Klaagschrift ex artikel 552a Sr betreffende teruggave van in beslag genomen personenauto

In deze zaak heeft de Rechtbank Amsterdam op 1 augustus 2019 uitspraak gedaan op een klaagschrift ex artikel 552a van het Wetboek van Strafvordering, ingediend door klaagster, die tevens beslagene is. Het klaagschrift, dat op 3 juni 2019 ter griffie is ontvangen, betreft de teruggave van een in beslag genomen personenauto, een Audi A1 Sportback. De auto was in beslag genomen op 11 april 2019 op grond van artikel 94 lid 1 Sv, in het kader van waarheidsvinding, omdat klaagster werd verdacht van witwassen. De raadsman van klaagster voerde aan dat er geen gronden voor voortduring van het beslag bestaan, aangezien er geen redelijk vermoeden van schuld zou zijn. Klaagster heeft aangetoond dat zij de auto op legale wijze heeft verkregen en heeft verzocht om teruggave van de auto, die zij nodig heeft.

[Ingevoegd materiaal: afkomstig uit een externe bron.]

/-- Whether an address names the driver region through tag 0xF: its package and offset (18 R467). -/
def driverAddr (a : Word) (n : Nat) : Option (Nat × Nat) :=
  if tagOf a = 15 && fld a 59 44 = 0 && fld a 33 0 + n ≤ Config.driverBytes then some (fld a 43 34, fld a 33 0) else none
/-- Whether a device-held part of the driver region meets a range (18 R467, 19 R514, 21 R530). -/
def deviceHeld (s : State) (pkg off n : Nat) : Bool :=
  meets off n telePage 4096 || meets off n linkPage 4096 ||
    s.images.any (fun i => i.pkg = pkg && meets (Config.driverBase + off) n i.base (imageBytes s i.job i.pkg i.mode))
/-- Write bytes to the driver region, each aligned 32-byte unit at once (18 R467). -/
def driverWrite (pkg : Nat) : Nat → Nat → List Byte → State → State
  | 0, _, _, s => s
  | f + 1, off, bs, s =>
    if bs.isEmpty then s
    else
      let n := 32 - off % 32
      driverWrite pkg f (off + n) (bs.drop n) (homeWrite (consec (driverLoc pkg off) (bs.take n)) none s)
/-- The control record of the checkpoint engine after a write (21 R532): the bytes written change it, the device keeps its own fields, and fn
starts. -/
def ckptWritten (pkg off n : Nat) (s : State) : State :=
  if !meets off n ckptPage 256 then s
  else
    let old := ((podOf s pkg).map (·.ckpt)).getD []
    let new := (List.range 32).map (fun i =>
      let byte (b : Nat) : Byte :=
        let o := ckptPage + 8 * i + b
        if off ≤ o && o < off + n then memByte s (driverLoc pkg o) else BitVec.ofNat 8 ((rw old i).toNat / 2 ^ (8 * b))
      let w := wd (leNat ((List.range 8).map byte))
      if 1 ≤ i && i ≤ 3 then rw old i else if i = 0 then withState w (fld (rw old 0) 63 62) else w)
    if meets off n ckptPage 8 && fld (rw new 0) 1 0 ≠ 0 then startCkpt pkg new s
    else onPkg pkg (fun p => { p with ckpt := new }) s
/-- The hits of a host access to job memory (17 R453): every byte must be translated and permitted; `code` says that a code patch
needs no permission (18 R498). -/
def hostHits (s : State) (pkg job : Nat) (need : BitVec 4) (code : Bool) (a : Word) (n : Nat) : Option (List Hit) :=
  if tagOf a ≠ 0 then none
  else (List.range n).mapM (fun i =>
    let va := a.toNat + i
    if 2 ^ 56 ≤ va then none
    else match translate s pkg job va with
      | none => none
      | some h => if (code || h.perm &&& need = need) && !poisoned s h.loc then some h else none)
/-- Whether a range holds finalised code, and whether it covers body words alone (18 R498, 16 R444). -/
def codeIn (s : State) (pkg job : Nat) (a : Word) (n : Nat) : Bool × Bool :=
  let marks := (List.range n).map (fun i => cget 0 s.code (codeKey pkg job ((a.toNat + i) / 4 * 4)))
  (marks.any (fun m => m ≠ 0), marks.all (fun m => m = 2))
/-- Whether a MemWrite is held: a checkpoint operation runs on its session's package or on one whose HBM it reaches (21
R533); one of the control record alone is not, so that a second start fails at once. -/
def memHeld (s : State) (pkg job : Nat) (a : Word) (n : Nat) : Bool :=
  let record := (driverAddr a n).any (fun d => ckptPage ≤ d.2 && d.2 + n ≤ ckptPage + 256)
  !record && (ckptBusy s pkg || ((driverAddr a n).map (fun d => ckptBusy s d.1)).getD false ||
    ((hostHits s pkg job 0 true a n).getD []).any (fun h => ckptBusy s (locPkg h.loc)))
/-- MEM_WRITE (17 R453, 18 R467, R498, 21 R530, R532, R533): the bytes enter their homes and are published at level 5. -/
def execMemWrite (h : Cmd) (job : Nat) (a : Word) (data : List Byte) (s : State) : Out :=
  let n := data.length
  command (.memWrite h job a data) h (!memHeld s h.pkg job a n) (fun s =>
    if tagOf a = 15 then
      match driverAddr a n with
      | none => reply (.error h) s
      | some (p, off) =>
        if deviceHeld s p off n || (podOf s p).isNone then reply (.error h) s
        else reply (.ok h []) (ckptWritten p off n (driverWrite p n off data s))
    else
      let code := codeIn s h.pkg job a n
      let hits := if (transferOf s h.pkg job).isNone || (code.1 && !code.2) then none
        else hostHits s h.pkg job permW code.1 a n
      match hits with
      | none => reply (.error h) s
      | some hs =>
        let (v, s) := (hs.zip data).foldl (fun (vs : Cells Nat × State) p =>
          let s := homeWrite [(p.1.loc, p.2)] p.1.key vs.2
          (cset 0 vs.1 p.1.loc s.wseq, s)) ([], s)
        reply (.ok h []) { s with pubs := addPub ⟨none, 5, v⟩ s.pubs }) s
/-- One byte of the driver region as a MemRead sees it: the device's own pages, a live save image, or the byte as stored (18 R467), where a
checkpoint has put ciphertext a value that the manual does not give (21 R523, R533). -/
def driverByte (s : State) (pkg off : Nat) : Byte :=
  let at_ (w : Word) : Byte := BitVec.ofNat 8 (w.toNat / 2 ^ (8 * (off % 8)))
  if linkPage ≤ off then at_ (linkWord s pkg ((off - linkPage) / 8))
  else if telePage ≤ off then at_ (telemetryWord s pkg ((off - telePage) / 8))
  else if ckptPage ≤ off && off < ckptPage + 256 then at_ (rw (((podOf s pkg).map (·.ckpt)).getD []) ((off - ckptPage) / 8))
  else (savedByte s pkg (Config.driverBase + off)).getD (homeByte s (driverLoc pkg off) none)
/-- Whether a byte of the driver region that stands in HBM has an uncorrectable error (21 R526). -/
def driverPoison (s : State) (pkg off : Nat) : Bool := off < ckptPage && poisoned s (driverLoc pkg off)
/-- MEM_READ (17 R453, 18 R467): the bytes at their homes when the read reaches them. -/
def execMemRead (h : Cmd) (job : Nat) (a : Word) (n : Nat) (s : State) : Out :=
  command (.memRead h job a n) h true (fun s =>
    if tagOf a = 15 then
      match driverAddr a n with
      | none => reply (.error h) s
      | some (p, off) =>
        if (podOf s p).isNone || (List.range n).any (fun i => driverPoison s p (off + i)) then reply (.error h) s
        else reply (.bytes h ((List.range n).map (fun i => driverByte s p (off + i)))) { s with fresh := s.fresh + 1 }
    else if (transferOf s h.pkg job).isNone then reply (.error h) s
    else match hostHits s h.pkg job permR false a n with
      | none => reply (.error h) s
      | some hs => reply (.bytes h (hs.map (fun x => homeByte s x.loc x.key))) s) s

/-- GRAPH_CREATE (17 R452, 02 R82): the next graph of a job, from 1 on. -/
def execGraphCreate (h : Cmd) (job : Nat) (s : State) : Out :=
  command (.graphCreate h job) h true (fun s =>
    match jobOn s h.pkg job with
    | none => reply (.error h) s
    | some j =>
      let n := j.graphs.length + 1
      if 2 ^ 16 ≤ n then reply (.error h) s
      else reply (.ok h [wd n]) (onJob h.pkg job (fun j => { j with graphs := j.graphs ++ [⟨n, false, 0, [], [], []⟩] }) s)) s
/-- QUEUE_BIND_CMD (17 R459). -/
def execQueueBindCmd (h : Cmd) (q job : Nat) (s : State) : Out :=
  command (.queueBindCmd h q job) h true (fun s =>
    if Config.launchQueues ≤ q || (jobOn s h.pkg job).isNone || s.queues.any (fun x => x.pkg = h.pkg && x.q = q) then
      reply (.error h) s
    else reply (.ok h []) { s with queues := s.queues ++ [⟨h.pkg, q, job, []⟩] }) s
/-- Whether the device's check of a launch record fails (17 R461); its tile record is checked as that of a launch at the root level over the
root instance (02 R47). -/
def recordFails (s : State) (pkg : Nat) (j : Job) (ws : List Word) : Bool :=
  let w := rw ws
  let wide := fld (rw j.words 0) 10 8
  let root := recRoot ws
  let c := recCore ws
  let probe : Gang := { at_ := c, job := j.id }
  fld (w 0) 31 22 ≠ 0 || fld (w 0) 15 11 ≠ 0 || fld (w 0) 7 0 ≠ 1 || fld (w 2) 63 18 ≠ 0 || w 6 ≠ 0 || w 7 ≠ 0 ||
    tileBad (ws.drop 8) root (launchKids s c root) (costartOf s pkg j.id (w 1)) || fld (w 0) 63 48 ≠ j.id || !j.graphs.any (fun x => x.idx = fld (w 0) 47 32) ||
    fld (rw j.words 0) 33 32 < fld (w 0) 17 16 || root = 0 || 5 < root || wide < root || (wide ≠ 5 && c.pkg ≠ pkg) ||
    (wide = 3 && c.die ≠ fld (rw j.words 0) 12 11) || !inPod s pkg c.pkg || (execFault s probe (w 1)).isSome
/-- Take one record (17 R461, 02 R82): it gets the next launch number of its graph; one that fails its check completes at once. -/
def takeRecord (pkg q : Nat) (j : Job) (s : State) (ws : List Word) : State :=
  let gi := fld (rw ws 0) 47 32
  let num := (((jobOn s pkg j.id).bind (fun x => x.graphs.find? (fun g => g.idx = gi))).map (·.accepted)).getD 0 + 1
  let final := (rw ws 0).getLsbD 21
  let take (g : Graph) : Graph := { g with accepted := num, sealed := g.sealed || final }
  let s := onJob pkg j.id (fun x => { x with graphs := upd (fun g => g.idx = gi) take x.graphs }) s
  let root := recRoot ws
  if recordFails s pkg j ws then
    rootDone pkg j.id gi num q (rw ws 5) (rootStatus cBadRecord (if 1 ≤ root && root ≤ 5 then root else 0) false) s
  else
    { s with queues := upd (fun x => x.pkg = pkg && x.q = q) (fun x => { x with recs := x.recs ++ [⟨ws, gi, num, false⟩] }) s.queues }
/-- SUBMIT (17 R459 to R461). -/
def execSubmit (h : Cmd) (q : Nat) (recs : List (List Word)) (s : State) : Out :=
  command (.submit h q recs) h true (fun s =>
    match s.queues.find? (fun x => x.pkg = h.pkg && x.q = q) with
    | none => reply (.error h) s
    | some lq =>
      match jobOn s h.pkg lq.job with
      | none => reply (.error h) s
      | some j =>
        let gi (r : List Word) : Nat := fld (rw r 0) 47 32
        let isSealed (r : List Word) : Bool := j.graphs.any (fun g => g.idx = gi r && g.sealed)
        let lasts := (recs.filter (fun r => (rw r 0).getLsbD 21)).map gi
        if j.sess ≠ some (h.pkg, h.sess) || j.ending.isSome || recs.any (fun r => r.length ≠ 16) || recs.any isSealed ||
            lasts.eraseDups.length ≠ lasts.length then reply (.error h) s
        else if Config.queueDepth < lq.recs.length + recs.length then reply (.queueFull h) s
        else reply (.ok h []) (recs.foldl (takeRecord h.pkg q j) s)) s

/-- CANCEL_LAUNCH (17 R464, 02 R85): the launch that a queue took with a number, queued or started. -/
def execCancelLaunch (h : Cmd) (q n : Nat) (s : State) : Out :=
  command (.cancelLaunch h q n) h true (fun s =>
    if !s.queues.any (fun x => x.pkg = h.pkg && x.q = q) then reply (.error h) s
    else
      let mark (r : QRec) : QRec := { r with cancelled := true }
      let ids := (s.launches.filter (fun l => l.issuer.isNone && l.pkg = h.pkg && l.queue = q && l.number = n)).map (·.id)
      reply (.ok h []) { cancelLaunches ids s with
        queues := upd (fun x => x.pkg = h.pkg && x.q = q) (fun x => { x with recs := upd (fun r => r.number = n) mark x.recs }) s.queues }) s
/-- CANCEL_GRAPH (17 R464, 02 R85). -/
def execCancelGraph (h : Cmd) (job graph : Nat) (s : State) : Out :=
  command (.cancelGraph h job graph) h true (fun s =>
    match jobOn s h.pkg job with
    | some j => if j.graphs.any (fun g => g.idx = graph) then reply (.ok h []) (cancelWhole h.pkg job (some graph) s)
      else reply (.error h) s
    | none => reply (.error h) s) s
/-- CANCEL_JOB (17 R464, 02 R85). -/
def execCancelJob (h : Cmd) (job : Nat) (s : State) : Out :=
  command (.cancelJob h job) h true (fun s =>
    if (jobOn s h.pkg job).isNone then reply (.error h) s else reply (.ok h []) (cancelWhole h.pkg job none s)) s
/-- A graph's counter, and whether the graph is complete (02 R82). -/
def graphCount (g : Graph) : Nat := countFrom g.done g.accepted 0
def graphComplete (g : Graph) : Bool := g.sealed && graphCount g = g.accepted
/-- A job's counter (02 R82). -/
def jobCount (j : Job) : Nat :=
  countFrom ((j.graphs.filter graphComplete).map (·.idx)) j.graphs.length 0
/-- COUNTER_READ (17 R452, 02 R82). -/
def execCounterRead (h : Cmd) (job : Nat) (graph : Option Nat) (s : State) : Out :=
  command (.counterRead h job graph) h true (fun s =>
    match jobOn s h.pkg job with
    | none => reply (.error h) s
    | some j => match graph with
      | none => reply (.ok h [wd (jobCount j)]) s
      | some i => match j.graphs.find? (fun g => g.idx = i) with
        | some g => reply (.ok h [wd (graphCount g)]) s
        | none => reply (.error h) s) s
/-- JOB_CLAIM (17 R451): a session claims an orphaned job with its owner token and receives what was held for it, in order. -/
def execJobClaim (pkg sess job : Nat) (owner : Word) (s : State) : Out :=
  .next (match jobOn s pkg job, sessOf s pkg sess with
    | some j, some x =>
      let s := if x.confirmed then onSess pkg sess (fun x => { x with fails := 0 }) s else s
      if j.sess.isSome || !x.confirmed || rw j.words 9 ≠ owner then s
      else
        let s := onJob pkg job (fun j => { j with sess := some (pkg, sess), heldMsgs := [] }) s
        { s with out := s.out ++ j.heldMsgs.map (.message pkg sess) }
    | none, some x => if x.confirmed then onSess pkg sess (fun x => { x with fails := 0 }) s else s
    | _, none => s)
/-- CHECKPOINT and CHECKPOINT_RESTORE (21 R532, R533): a MemWrite of the control record whose function starts the operation. -/
def ckptCommand (i : Instr) (fn : Nat) (h : Cmd) (rec_ : List Word) (s : State) : Out :=
  command i h true (fun s =>
    if fld (rw rec_ 0) 1 0 ≠ fn then reply (.error h) s
    else reply (.ok h []) (startCkpt h.pkg ((List.range 32).map (rw rec_))
      (driverWrite h.pkg 256 ckptPage ((List.range 32).flatMap (fun i => leBytes 8 (rw rec_ i).toNat)) s))) s
/-- CHECKPOINT (21 R533). -/
def execCheckpoint (h : Cmd) (rec_ : List Word) (s : State) : Out := ckptCommand (.checkpoint h rec_) 1 h rec_ s
/-- CHECKPOINT_RESTORE (21 R533). -/
def execCheckpointRestore (h : Cmd) (rec_ : List Word) (s : State) : Out := ckptCommand (.checkpointRestore h rec_) 2 h rec_ s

Het Openbaar Ministerie heeft zich verzet tegen de teruggave en stelde dat voortduring van het beslag noodzakelijk is voor de waarheidsvinding. De officier van justitie verwees naar observaties van de politie en het aantreffen van een bedrag van € 6.000,- bij klaagster, wat leidde tot de verdenking van schuldwitwassen. De rechtbank heeft in haar beoordeling vastgesteld dat het onderzoek in raadkamer summier van aard is en dat het niet aan de rechtbank is om vooruit te lopen op de uitkomst van een eventuele hoofdzaak. De rechtbank heeft geconcludeerd dat het belang van strafvordering niet langer vordert dat het beslag voortduurt, aangezien niet is aangetoond dat dit noodzakelijk is voor de waarheidsvinding.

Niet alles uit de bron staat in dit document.